What is expected
Retype, word for word, each line between the lines holding "### Helpers -/" and "def onPixels (t", inclusive, and leave the rest of the data alone.

───── Records to process

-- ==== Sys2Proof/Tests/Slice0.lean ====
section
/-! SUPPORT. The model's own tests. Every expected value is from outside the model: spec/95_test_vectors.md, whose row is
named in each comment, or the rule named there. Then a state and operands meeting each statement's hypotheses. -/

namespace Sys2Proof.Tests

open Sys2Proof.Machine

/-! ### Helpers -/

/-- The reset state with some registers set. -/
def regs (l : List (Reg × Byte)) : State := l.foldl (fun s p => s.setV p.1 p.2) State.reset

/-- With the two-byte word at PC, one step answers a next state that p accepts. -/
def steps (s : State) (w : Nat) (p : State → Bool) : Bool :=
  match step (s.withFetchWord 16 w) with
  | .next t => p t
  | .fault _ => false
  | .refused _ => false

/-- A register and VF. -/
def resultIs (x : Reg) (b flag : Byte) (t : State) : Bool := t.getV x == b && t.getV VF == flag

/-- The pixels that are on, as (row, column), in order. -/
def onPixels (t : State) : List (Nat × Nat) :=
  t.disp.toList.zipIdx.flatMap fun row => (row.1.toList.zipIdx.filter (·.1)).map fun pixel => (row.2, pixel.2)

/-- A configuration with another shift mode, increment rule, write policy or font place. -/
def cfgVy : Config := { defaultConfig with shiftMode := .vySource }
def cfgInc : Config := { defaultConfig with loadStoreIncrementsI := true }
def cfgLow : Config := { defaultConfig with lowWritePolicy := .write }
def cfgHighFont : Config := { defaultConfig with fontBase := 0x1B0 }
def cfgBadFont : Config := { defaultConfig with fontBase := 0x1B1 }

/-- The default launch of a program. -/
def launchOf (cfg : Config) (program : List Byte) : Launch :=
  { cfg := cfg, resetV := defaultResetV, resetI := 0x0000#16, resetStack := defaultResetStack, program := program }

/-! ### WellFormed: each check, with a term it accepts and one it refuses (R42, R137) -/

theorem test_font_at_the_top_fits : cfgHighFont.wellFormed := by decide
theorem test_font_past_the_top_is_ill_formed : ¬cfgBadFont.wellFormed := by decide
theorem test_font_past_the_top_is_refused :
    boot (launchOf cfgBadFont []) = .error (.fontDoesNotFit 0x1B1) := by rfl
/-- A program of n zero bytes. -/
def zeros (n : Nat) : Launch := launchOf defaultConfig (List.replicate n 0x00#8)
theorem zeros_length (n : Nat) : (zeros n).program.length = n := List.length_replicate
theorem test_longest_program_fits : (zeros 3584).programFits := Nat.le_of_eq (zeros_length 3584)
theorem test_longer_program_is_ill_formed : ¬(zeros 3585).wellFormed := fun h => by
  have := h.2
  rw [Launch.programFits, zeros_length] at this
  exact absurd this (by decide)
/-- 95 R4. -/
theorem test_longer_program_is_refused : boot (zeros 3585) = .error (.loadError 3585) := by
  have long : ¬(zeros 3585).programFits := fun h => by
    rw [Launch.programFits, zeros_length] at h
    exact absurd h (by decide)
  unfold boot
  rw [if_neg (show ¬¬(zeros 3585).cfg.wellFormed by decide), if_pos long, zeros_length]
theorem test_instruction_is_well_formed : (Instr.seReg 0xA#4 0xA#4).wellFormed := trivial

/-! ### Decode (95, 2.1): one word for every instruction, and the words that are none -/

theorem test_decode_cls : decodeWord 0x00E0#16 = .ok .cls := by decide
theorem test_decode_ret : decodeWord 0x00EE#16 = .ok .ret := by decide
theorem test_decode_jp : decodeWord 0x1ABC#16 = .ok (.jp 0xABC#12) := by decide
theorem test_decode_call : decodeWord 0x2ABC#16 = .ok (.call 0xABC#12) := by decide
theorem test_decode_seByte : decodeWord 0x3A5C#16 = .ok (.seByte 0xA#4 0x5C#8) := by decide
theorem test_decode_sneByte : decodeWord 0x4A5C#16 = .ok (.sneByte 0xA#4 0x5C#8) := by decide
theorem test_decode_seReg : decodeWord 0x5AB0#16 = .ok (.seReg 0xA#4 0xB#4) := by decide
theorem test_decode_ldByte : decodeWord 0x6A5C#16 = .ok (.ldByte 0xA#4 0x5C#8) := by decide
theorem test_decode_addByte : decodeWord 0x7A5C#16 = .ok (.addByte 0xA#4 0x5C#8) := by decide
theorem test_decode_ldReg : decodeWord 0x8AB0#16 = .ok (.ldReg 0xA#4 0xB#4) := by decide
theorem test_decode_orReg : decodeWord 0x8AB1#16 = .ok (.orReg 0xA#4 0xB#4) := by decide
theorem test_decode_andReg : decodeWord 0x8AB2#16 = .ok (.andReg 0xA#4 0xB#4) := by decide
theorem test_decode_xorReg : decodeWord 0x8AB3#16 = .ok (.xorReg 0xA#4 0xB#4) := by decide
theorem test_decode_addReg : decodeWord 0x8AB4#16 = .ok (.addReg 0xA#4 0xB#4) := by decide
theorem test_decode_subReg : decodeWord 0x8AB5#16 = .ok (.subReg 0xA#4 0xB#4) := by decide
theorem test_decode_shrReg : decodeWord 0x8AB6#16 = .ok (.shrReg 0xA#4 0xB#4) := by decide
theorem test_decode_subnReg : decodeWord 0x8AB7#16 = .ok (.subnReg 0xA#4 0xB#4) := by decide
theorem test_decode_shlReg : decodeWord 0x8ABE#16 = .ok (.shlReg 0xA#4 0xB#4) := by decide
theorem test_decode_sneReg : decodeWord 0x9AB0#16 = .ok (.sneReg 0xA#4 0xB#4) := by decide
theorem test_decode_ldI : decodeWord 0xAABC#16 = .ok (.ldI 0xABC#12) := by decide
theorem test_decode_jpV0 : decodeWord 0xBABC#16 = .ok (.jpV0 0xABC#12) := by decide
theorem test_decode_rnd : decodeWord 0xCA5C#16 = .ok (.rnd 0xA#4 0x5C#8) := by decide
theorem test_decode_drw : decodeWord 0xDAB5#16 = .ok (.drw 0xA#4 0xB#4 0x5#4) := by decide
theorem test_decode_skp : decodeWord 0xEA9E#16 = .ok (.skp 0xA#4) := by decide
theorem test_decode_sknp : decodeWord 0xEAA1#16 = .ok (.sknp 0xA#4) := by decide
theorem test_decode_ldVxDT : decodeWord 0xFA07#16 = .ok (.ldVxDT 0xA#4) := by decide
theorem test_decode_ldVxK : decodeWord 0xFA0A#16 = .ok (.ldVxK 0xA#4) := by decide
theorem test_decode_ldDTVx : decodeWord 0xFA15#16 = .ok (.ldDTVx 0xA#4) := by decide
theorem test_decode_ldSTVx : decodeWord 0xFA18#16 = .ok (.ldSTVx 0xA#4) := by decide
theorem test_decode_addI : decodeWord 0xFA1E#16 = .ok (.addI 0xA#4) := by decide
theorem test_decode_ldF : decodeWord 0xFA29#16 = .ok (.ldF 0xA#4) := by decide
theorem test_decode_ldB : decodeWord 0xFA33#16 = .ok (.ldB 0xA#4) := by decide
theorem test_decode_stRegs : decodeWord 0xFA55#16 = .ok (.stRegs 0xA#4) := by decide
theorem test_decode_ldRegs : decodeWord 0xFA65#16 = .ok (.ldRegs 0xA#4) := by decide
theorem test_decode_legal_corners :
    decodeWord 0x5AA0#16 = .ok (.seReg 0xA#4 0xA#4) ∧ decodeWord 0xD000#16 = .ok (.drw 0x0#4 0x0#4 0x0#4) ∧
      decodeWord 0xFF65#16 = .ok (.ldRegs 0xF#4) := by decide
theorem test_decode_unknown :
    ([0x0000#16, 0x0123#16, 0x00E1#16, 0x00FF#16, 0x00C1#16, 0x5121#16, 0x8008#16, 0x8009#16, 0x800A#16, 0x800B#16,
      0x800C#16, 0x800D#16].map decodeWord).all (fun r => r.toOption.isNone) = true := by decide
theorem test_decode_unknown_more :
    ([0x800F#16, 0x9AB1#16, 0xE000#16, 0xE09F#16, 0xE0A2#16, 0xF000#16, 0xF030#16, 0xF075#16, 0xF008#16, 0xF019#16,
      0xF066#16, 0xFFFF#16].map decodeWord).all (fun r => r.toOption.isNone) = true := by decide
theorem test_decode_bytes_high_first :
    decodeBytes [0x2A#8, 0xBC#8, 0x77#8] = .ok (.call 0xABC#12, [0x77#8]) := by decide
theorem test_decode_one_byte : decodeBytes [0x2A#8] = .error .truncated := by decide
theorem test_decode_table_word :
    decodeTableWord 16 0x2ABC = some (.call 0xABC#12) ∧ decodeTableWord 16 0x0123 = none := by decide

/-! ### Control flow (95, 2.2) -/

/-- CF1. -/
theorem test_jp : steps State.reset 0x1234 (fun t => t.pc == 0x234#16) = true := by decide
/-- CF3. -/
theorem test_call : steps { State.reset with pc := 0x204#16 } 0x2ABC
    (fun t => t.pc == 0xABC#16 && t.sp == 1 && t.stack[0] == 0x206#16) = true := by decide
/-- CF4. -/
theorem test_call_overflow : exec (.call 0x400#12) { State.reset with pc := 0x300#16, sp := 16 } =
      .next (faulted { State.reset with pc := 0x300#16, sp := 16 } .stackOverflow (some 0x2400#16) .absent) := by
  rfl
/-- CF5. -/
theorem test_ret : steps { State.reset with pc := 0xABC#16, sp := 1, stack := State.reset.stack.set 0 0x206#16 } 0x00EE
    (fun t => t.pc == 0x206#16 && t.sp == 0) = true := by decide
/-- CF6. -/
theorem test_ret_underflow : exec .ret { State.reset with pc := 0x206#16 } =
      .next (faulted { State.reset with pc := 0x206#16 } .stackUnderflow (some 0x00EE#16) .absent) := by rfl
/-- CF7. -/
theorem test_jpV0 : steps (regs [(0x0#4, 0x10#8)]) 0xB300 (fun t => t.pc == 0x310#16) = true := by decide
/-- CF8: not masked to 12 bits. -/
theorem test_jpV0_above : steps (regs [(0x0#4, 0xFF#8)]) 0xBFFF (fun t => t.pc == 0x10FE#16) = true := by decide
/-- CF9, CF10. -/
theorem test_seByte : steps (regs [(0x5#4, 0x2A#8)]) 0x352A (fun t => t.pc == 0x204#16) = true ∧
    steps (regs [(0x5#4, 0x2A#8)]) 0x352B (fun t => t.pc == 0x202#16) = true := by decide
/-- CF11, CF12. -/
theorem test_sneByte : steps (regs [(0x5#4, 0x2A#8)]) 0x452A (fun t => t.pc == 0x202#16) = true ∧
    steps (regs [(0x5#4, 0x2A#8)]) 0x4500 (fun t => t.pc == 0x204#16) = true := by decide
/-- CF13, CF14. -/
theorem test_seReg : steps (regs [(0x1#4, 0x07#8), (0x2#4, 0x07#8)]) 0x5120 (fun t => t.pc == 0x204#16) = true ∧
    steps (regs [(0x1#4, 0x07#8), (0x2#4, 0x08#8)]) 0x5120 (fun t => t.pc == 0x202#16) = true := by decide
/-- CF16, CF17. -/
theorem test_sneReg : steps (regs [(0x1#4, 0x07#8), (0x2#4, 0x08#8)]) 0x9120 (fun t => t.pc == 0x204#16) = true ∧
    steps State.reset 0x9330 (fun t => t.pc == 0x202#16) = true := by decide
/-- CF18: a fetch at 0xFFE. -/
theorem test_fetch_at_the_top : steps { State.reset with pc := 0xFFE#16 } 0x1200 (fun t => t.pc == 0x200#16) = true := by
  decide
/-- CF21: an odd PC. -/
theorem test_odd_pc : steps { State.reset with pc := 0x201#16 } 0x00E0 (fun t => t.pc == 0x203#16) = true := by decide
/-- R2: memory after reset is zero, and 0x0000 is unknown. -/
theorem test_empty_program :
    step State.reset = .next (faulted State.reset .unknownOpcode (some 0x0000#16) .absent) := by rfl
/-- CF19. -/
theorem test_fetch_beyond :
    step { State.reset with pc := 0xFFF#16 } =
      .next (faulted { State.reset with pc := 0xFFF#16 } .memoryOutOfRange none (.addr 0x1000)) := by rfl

──────────
───── Records to process

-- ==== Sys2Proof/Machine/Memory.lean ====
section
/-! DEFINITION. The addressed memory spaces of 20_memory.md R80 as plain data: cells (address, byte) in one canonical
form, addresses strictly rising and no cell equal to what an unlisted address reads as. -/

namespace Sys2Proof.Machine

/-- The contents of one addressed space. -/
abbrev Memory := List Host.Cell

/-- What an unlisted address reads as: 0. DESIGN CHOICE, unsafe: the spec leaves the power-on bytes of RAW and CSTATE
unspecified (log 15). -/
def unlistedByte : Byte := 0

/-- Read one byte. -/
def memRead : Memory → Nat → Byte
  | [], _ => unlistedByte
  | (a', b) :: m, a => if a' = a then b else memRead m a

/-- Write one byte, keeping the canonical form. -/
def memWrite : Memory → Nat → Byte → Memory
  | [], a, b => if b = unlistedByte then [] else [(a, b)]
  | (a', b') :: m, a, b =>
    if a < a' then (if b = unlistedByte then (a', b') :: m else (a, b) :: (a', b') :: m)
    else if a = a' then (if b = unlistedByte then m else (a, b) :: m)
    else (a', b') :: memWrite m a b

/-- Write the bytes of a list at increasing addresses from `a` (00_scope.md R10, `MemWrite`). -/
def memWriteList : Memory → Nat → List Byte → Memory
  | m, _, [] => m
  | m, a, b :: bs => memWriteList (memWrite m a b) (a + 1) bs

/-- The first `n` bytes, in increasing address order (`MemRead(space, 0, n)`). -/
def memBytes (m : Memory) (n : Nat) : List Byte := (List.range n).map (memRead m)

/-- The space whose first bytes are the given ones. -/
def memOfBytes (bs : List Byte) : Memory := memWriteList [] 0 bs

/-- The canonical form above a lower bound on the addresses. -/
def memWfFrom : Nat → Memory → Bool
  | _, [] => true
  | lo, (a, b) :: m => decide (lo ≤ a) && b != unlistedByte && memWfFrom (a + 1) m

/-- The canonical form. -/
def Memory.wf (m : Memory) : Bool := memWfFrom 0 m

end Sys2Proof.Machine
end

──────────

Response for this exercise
/-! ### Helpers -/

/-- The reset state with some registers set. -/
def regs (l : List (Reg × Byte)) : State := l.foldl (fun s p => s.setV p.1 p.2) State.reset

/-- With the two-byte word at PC, one step answers a next state that p accepts. -/
def steps (s : State) (w : Nat) (p : State → Bool) : Bool :=
  match step (s.withFetchWord 16 w) with
  | .next t => p t
  | .fault _ => false
  | .refused _ => false

/-- A register and VF. -/
def resultIs (x : Reg) (b flag : Byte) (t : State) : Bool := t.getV x == b && t.getV VF == flag

/-- The pixels that are on, as (row, column), in order. -/
def onPixels (t : State) : List (Nat × Nat) :=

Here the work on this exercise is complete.